-- ==== Sys2Proof/Machine/ParcelState.lean ====
section
/-! DEFINITION. What one parcel holds: its configuration from the Last image (R54 to R62), and its queues, graphs,
segments, table directory, update log and registers (R112 to R165, R278, R303 to R344). -/

namespace Sys2Proof.Machine

/-- An order in progress (R117): its source, its ORDER_ID, and for a session its incarnation. -/
structure OrdRef where
  src : Source
  id : W64
  inc : Nat
  deriving DecidableEq, Repr

/-- A segment descriptor (R327). -/
structure SegDesc where
  vbase : Nat
  tbase : Nat
  limit : Nat
  /-- 1 HOST, 2 STACK, 3 STORE -/
  target : Nat
  permR : Bool
  permW : Bool
  mirrored : Bool
  stks : Nat
  gran : Nat
  deriving DecidableEq, Repr

/-- One entry of the QUEUES section. -/
structure QueueCfg where
  q : Nat
  gqueue : Nat
  be : Bool
  carry : Nat
  quota : Nat
  deriving DecidableEq, Repr

/-- One entry of the SESSIONS section. -/
structure SessCfg where
  session : Nat
  subport : Nat
  enc : Bool
  key : Nat
  peerPort : Nat
  peerAddr : BitVec 128
  deriving DecidableEq, Repr

/-- The PARCEL section and the sections of the same parcel (R54 to R62). -/
structure ParcelCfg where
  ownerSess : Bool
  ownerId : Nat
  targetClk : Nat
  floorClk : Nat
  /-- µs -/
  updWin : Nat
  instShare : Nat
  weltWays : Nat
  /-- bit n: cell n -/
  cells : BitVec 128
  rtCells : BitVec 128
  /-- 1 GiB units -/
  memBase : Nat
  memUnits : Nat
  /-- 64 MiB units -/
  ulog : Nat
  hostLat : Nat
  /-- share of S0 to S7 in 32nds -/
  share : List Nat
  queues : List QueueCfg
  nctx : Nat
  segs : List ((Nat × Nat) × SegDesc)
  sessions : List SessCfg
  fixedMode : Bool
  arrange : Nat
  /-- (ROWS, RB) of t0 to t15; empty in SHAPED mode -/
  shapes : List (Nat × Nat)
  deriving DecidableEq, Repr

/-- The parcel states of the part (R42, R75 to R82). -/
inductive PState where
  | absent
  | active
  | draining
  | quiet
  | building
  deriving DecidableEq, Repr

/-- A window (R336, R340): TARGET (0 for a null field), physical base, length, rights, the segment it came from, and
that segment's placement (R329). -/
structure Window where
  target : Nat
  base : Nat
  len : Nat
  r : Bool
  w : Bool
  seg : Nat
  stks : Nat
  gran : Nat
  deriving DecidableEq, Repr

/-- Where a request came from (R112). -/
inductive ReqSrc where
  /-- a doorbell: descriptor index `i` of the queue's SQ -/
  | bell (f : Fin 8) (i : W32)
  /-- a RANK or GATHER message of incarnation `inc` of a session, by its SEQ -/
  | sess (n : Fin 256) (inc : Nat) (gather : Bool) (rseq : W32)
  deriving DecidableEq, Repr

/-- A request from its stamp on (R96, R127, R340). -/
structure Request where
  src : ReqSrc
  tag : W64
  stamp : Nat
  ctx : Nat
  noirq : Bool
  /-- its descriptor and patch are read and translated (R130) -/
  ready : Bool
  pb : List Byte
  windows : List Window
  /-- boundaries at which it was eligible and not admitted (R98) -/
  carried : Nat
  /-- the queue timeout it was admitted with (R136) -/
  timeout : Nat
  /-- the segment table at its stamp, while its descriptor is unread (R334) -/
  segs : Sparse (Option SegDesc)
  /-- its queue was unbound while it waited (R124) -/
  unbound : Bool
  deriving DecidableEq, Repr

/-- A completion record not yet written or sent (R139). -/
structure Record where
  src : ReqSrc
  tag : W64
  stamp : Nat
  done : Nat
  ret : W32
  code : Byte
  detail : Byte
  overrun : Bool
  noirq : Bool
  /-- it holds one instance of INST_SHARE until it is written (R134) -/
  holdsShare : Bool
  windows : List Window
  /-- first cell of the replica that ran it; 0 for none -/
  cell : Nat
  /-- its launch descriptor is still to be read: TAG and NOIRQ are not yet known -/
  unread : Bool
  deriving DecidableEq, Repr

/-- The binding state of a queue (R122, R126). -/
inductive QState where
  | unbound | launched | persistent | unbinding
  deriving DecidableEq, Repr

/-- The host rings of a queue (R125). -/
structure Rings where
  sqBase : Nat
  sqLog : Nat
  cqBase : Nat
  cqLog : Nat
  vector : Option Nat
  deriving DecidableEq, Repr

/-- One queue. -/
structure Queue where
  state : QState := .unbound
  /-- bound persistent (kept while UNBINDING, R157), and the task count -/
  persistent : Bool := false
  tasks : Nat := 0
  slot : Nat := 0
  timeout : Nat := 0
  rings : Option Rings := none
  sqTail : W32 := 0
  /-- SQ entries not yet released (R129) -/
  sqUsed : Nat := 0
  cqHead : W32 := 0
  cqTail : W32 := 0
  /-- waiting or carried, oldest first -/
  waiting : List Request := []
  /-- admitted and not yet taken by a task (R132) -/
  ready : List Request := []
  /-- records produced and not yet written to the CQ (R140) -/
  records : List Record := []
  /-- request count of the handle (R211) -/
  count : W32 := 0
  /-- FE_QLAT, and the value that applies from the next boundary (R159) -/
  lq : Nat := 0
  lqNext : Option Nat := none
  /-- the order that is unbinding the queue -/
  unbind : Option OrdRef := none
  /-- tasks that have no instance of the share yet (R134) -/
  unseated : List Nat := []
  /-- the Welt has asked the host for the line of the next record (R361) -/
  recAsked : Bool := false
  deriving DecidableEq, Repr

/-- A graph slot's state (R119). -/
inductive SlotState where
  | empty | loading | loaded | unloading
  deriving DecidableEq, Repr

/-- An entry of the pointer map (R149). -/
structure PtrEntry where
  pbOff : Nat
  lenOff : Nat
  seg : Nat
  r : Bool
  w : Bool
  deriving DecidableEq, Repr

/-- The header fields of a graph that the E40 keeps (R147). -/
structure GraphHdr where
  be : Bool
  ncell : Nat
  replicas : Nat
  tiles : Nat
  storeBytes : Nat
  wc : Nat
  entryCycles : Nat
  hostRounds : Nat
  hostLines : Nat
  gatherRounds : Nat
  pbSize : Nat
  sectors : List Nat
  pbAddr : Nat
  entryRounds : Nat
  entrySectors : Nat
  deriving DecidableEq, Repr

/-- A graph slot. -/
structure GraphSlot where
  state : SlotState := .empty
  hdr : GraphHdr := ⟨false, 0, 0, 0, 0, 0, 0, 0, 0, 0, 0, [], 0, 0, 0⟩
  ptrs : List PtrEntry := []
  pb : List Byte := []
  /-- LABEL of the header (R147) -/
  label : List Byte := []
  /-- placement in order (R154) -/
  cells : List Nat := []
  /-- the window being loaded from, its length, and the order (R119) -/
  window : Option Window := none
  order : Option OrdRef := none
  deriving DecidableEq, Repr

/-- An update record in the log (R304), with what the sequencer's index keeps. -/
structure UpdRec where
  /-- header and payload as accepted -/
  bytes : List Byte
  /-- the ring lines it holds -/
  lines : List Nat
  accepted : Nat
  /-- the session it came from, its incarnation, its message's SEQ and the record's place there -/
  sess : Option (Fin 256 × Nat × W32 × Nat)
  fence : Nat
  uid : W64
  tid : Nat
  row : Nat
  /-- its eligibility boundary once known (R308) -/
  elig : Option Nat
  /-- the boundary of its fence, the first at or after FENCE, once it has come (R320) -/
  fenceTick : Option Nat
  /-- whether the parcel ran its window in the fence's tick (R320) -/
  fenceRan : Bool
  deriving DecidableEq, Repr

/-- A fence in progress (R342). -/
structure Fence where
  ref : OrdRef
  target : Nat
  base : Nat
  len : Nat
  deriving DecidableEq, Repr

/-- An order that waits for descriptors to be read (R142, R332): a CANCEL by its queue and TAG, or a segment order; the
unread doorbell requests it waits for, by queue and descriptor index; whether a CANCEL has met its TAG. -/
structure ReadWait where
  ref : OrdRef
  cancel : Option (Nat × W64)
  left : List (Nat × W32)
  found : Bool
  deriving DecidableEq, Repr

/-- One parcel. -/
structure Parcel where
  state : PState := .absent
  cfg : ParcelCfg :=
    ⟨false, 0, 0, 0, 0, 0, 0, 0, 0, 0, 0, 0, 0, [], [], 0, [], [], false, 0, []⟩
  queues : Sparse Queue := []
  slots : Sparse GraphSlot := []
  /-- valid segments by context × 16 + segment -/
  segs : Sparse (Option SegDesc) := []
  /-- the table directory (R278) -/
  tables : Sparse (Option TableDesc) := []
  /-- the update log: unretired records in acceptance order, allocation point (R304) -/
  log : List UpdRec := []
  logNext : Nat := 0
  /-- the update window of this tick is open; it was late or rejected: count and first UID (R323) -/
  inWindow : Bool := false
  windowBad : Nat := 0
  windowUid : W64 := 0
  /-- records committed in this window, and the UID of the first record it reached -/
  windowDone : Nat := 0
  windowFirst : Option W64 := none
  /-- on the local time counter: the window's start, the end of the last commit; ns in which a commit was in progress -/
  winStart : Nat := 0
  winBusyTo : Nat := 0
  winBusyNs : Nat := 0
  /-- the compute phase of this tick is open -/
  inCompute : Bool := false
  /-- in the present tick: its window has opened, its compute phase has started, its compute phase is over (R90) -/
  windowRan : Bool := false
  computeRan : Bool := false
  computeOver : Bool := false
  fences : List Fence := []
  /-- CANCELs and segment orders in progress -/
  waits : List ReadWait := []
  /-- sectors read and row opens of the present compute phase, by stack, by bank and by pseudo-channel (R441) -/
  phSect : Sparse Nat := []
  phBank : Sparse Nat := []
  phChan : Sparse Nat := []
  /-- registers: FE_LDCHK, FE_LDCHK_NEED, FE_DECL_EXCESS, TK overrun count of the parcel, SG_, UP_, AW_, SM_ -/
  ldchk : W32 := 0
  ldchkNeed : W32 := 0
  declExcess : W32 := 0
  overruns : W32 := 0
  sgFaults : W32 := 0
  sgLast : W64 := 0
  upDue : W32 := 0
  upWin : W32 := 0
  upApplied : W32 := 0
  upLate : W32 := 0
  upReject : W32 := 0
  upQsat : W32 := 0
  awPbad : W32 := 0
  awPpoison : W32 := 0
  smPlace : W32 := 0
  /-- SM_PLACE has written its log entry of the present tick (R434) -/
  smPlaceLogged : Bool := false
  /-- WL_PPOISON, WL_PLATMAX, SM_HOT, LS_PARCEL_STATUS.NOEFF, LS_PSERIAL -/
  wlPoison : W32 := 0
  wlLatMax : W32 := 0
  smHot : W32 := 0
  noEffect : Bool := false
  serial : W64 := 0
  /-- the digest of the parcel-local image in force, where one is (R598) -/
  digest : BitVec 384 := 0
  /-- a parcel-local build that has ended and waits for the next boundary (R78) -/
  buildDone : Bool := false
  /-- parcel resets in progress, with their orders (R513); none: a reset that no order gave (R353, R368) -/
  resetting : List (Option OrdRef) := []
  /-- DRAINING, and the boundary after the QUIESCE has come (R76) -/
  drained : Bool := false
  deriving DecidableEq, Repr

/-- A running or resident instance (R132 to R138, R163). -/
structure Inst where
  parcel : Fin 16
  q : Nat
  slot : Nat
  replica : Nat
  cells : List Nat
  /-- the task number of a persistent task -/
  task : Option Nat
  req : Option Request
  /-- started: its cells issue -/
  running : Bool
  /-- a task between its entry point and its first WAITQ (R163) -/
  entry : Bool
  /-- when its queue timeout counts from, on the local time counter (R86, R136) -/
  start : Nat
  lines : Nat
  sectors : Sparse Nat
  excess : Bool
  overrun : Bool
  /-- R107 causes met: a cell below the floor, a host line slower than HOSTLAT -/
  thermal : Bool
  slowHost : Bool
  /-- a task to be removed at its next WAITQ or abort (R124) -/
  removing : Bool
  /-- a task that QUIESCE released from its WAITQ (R76) -/
  released : Bool
  deriving DecidableEq, Repr

end Sys2Proof.Machine
end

What is required: There is a line with "cfg : ParcelCfg" and a line with "sgLast : W64 := 0" above. Copy exactly those two lines and all lines between them, with nothing else.

Answer to this task:
  cfg : ParcelCfg :=
    ⟨false, 0, 0, 0, 0, 0, 0, 0, 0, 0, 0, 0, 0, [], [], 0, [], [], false, 0, []⟩
  queues : Sparse Queue := []
  slots : Sparse GraphSlot := []
  /-- valid segments by context × 16 + segment -/
  segs : Sparse (Option SegDesc) := []
  /-- the table directory (R278) -/
  tables : Sparse (Option TableDesc) := []
  /-- the update log: unretired records in acceptance order, allocation point (R304) -/
  log : List UpdRec := []
  logNext : Nat := 0
  /-- the update window of this tick is open; it was late or rejected: count and first UID (R323) -/
  inWindow : Bool := false
  windowBad : Nat := 0
  windowUid : W64 := 0
  /-- records committed in this window, and the UID of the first record it reached -/
  windowDone : Nat := 0
  windowFirst : Option W64 := none
  /-- on the local time counter: the window's start, the end of the last commit; ns in which a commit was in progress -/
  winStart : Nat := 0
  winBusyTo : Nat := 0
  winBusyNs : Nat := 0
  /-- the compute phase of this tick is open -/
  inCompute : Bool := false
  /-- in the present tick: its window has opened, its compute phase has started, its compute phase is over (R90) -/
  windowRan : Bool := false
  computeRan : Bool := false
  computeOver : Bool := false
  fences : List Fence := []
  /-- CANCELs and segment orders in progress -/
  waits : List ReadWait := []
  /-- sectors read and row opens of the present compute phase, by stack, by bank and by pseudo-channel (R441) -/
  phSect : Sparse Nat := []
  phBank : Sparse Nat := []
  phChan : Sparse Nat := []
  /-- registers: FE_LDCHK, FE_LDCHK_NEED, FE_DECL_EXCESS, TK overrun count of the parcel, SG_, UP_, AW_, SM_ -/
  ldchk : W32 := 0
  ldchkNeed : W32 := 0
  declExcess : W32 := 0
  overruns : W32 := 0
  sgFaults : W32 := 0
  sgLast : W64 := 0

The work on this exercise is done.